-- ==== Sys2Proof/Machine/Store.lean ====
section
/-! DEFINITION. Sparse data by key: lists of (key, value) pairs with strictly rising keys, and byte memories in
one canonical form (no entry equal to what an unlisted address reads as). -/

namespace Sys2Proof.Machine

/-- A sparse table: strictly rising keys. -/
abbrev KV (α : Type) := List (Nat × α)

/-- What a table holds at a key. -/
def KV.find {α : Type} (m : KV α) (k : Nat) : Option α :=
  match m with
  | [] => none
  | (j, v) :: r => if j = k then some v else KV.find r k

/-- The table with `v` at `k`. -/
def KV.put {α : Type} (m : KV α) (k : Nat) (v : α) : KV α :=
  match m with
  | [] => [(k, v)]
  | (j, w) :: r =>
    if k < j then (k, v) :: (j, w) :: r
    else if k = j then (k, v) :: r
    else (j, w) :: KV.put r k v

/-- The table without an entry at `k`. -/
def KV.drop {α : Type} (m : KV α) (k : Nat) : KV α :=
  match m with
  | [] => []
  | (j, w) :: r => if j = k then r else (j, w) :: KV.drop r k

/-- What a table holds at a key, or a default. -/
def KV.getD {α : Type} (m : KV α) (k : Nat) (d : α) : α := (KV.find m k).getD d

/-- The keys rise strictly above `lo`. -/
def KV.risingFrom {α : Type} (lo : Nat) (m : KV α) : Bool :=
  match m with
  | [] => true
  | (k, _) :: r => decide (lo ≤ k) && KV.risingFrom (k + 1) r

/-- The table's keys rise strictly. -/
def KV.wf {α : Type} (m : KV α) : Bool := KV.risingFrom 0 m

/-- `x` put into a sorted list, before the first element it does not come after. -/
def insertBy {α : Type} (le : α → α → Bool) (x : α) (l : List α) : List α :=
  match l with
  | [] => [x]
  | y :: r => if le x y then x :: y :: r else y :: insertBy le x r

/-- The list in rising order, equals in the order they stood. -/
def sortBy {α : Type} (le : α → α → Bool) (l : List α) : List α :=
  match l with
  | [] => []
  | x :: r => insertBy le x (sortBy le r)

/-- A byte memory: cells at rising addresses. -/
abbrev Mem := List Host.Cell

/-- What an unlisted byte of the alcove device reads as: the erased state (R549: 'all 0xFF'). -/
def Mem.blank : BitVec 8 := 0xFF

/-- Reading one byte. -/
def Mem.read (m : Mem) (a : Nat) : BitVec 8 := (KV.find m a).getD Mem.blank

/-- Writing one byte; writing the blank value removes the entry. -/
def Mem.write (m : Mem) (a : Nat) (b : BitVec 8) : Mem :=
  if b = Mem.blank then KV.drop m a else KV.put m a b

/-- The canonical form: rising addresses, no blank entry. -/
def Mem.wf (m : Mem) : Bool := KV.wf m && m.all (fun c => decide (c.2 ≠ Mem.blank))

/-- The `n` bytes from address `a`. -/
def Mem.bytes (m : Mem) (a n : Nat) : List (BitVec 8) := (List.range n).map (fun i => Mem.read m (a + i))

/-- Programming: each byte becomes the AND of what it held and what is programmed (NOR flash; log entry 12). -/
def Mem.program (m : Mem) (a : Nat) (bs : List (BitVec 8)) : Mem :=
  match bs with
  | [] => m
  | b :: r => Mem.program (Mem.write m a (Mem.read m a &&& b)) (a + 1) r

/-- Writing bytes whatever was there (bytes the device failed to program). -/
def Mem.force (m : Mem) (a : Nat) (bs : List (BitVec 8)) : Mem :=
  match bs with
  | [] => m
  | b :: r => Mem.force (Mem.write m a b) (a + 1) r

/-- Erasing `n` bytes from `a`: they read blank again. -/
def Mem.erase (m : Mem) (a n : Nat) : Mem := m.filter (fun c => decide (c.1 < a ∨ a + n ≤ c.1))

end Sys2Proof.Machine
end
----
■ **The problem**: Which lines in the listing above include the string "keys"? Copy each of them.

■ **Response to the exercise**:
/-! DEFINITION. Sparse data by key: lists of (key, value) pairs with strictly rising keys, and byte memories in
/-- A sparse table: strictly rising keys. -/
/-- The keys rise strictly above `lo`. -/
/-- The table's keys rise strictly. -/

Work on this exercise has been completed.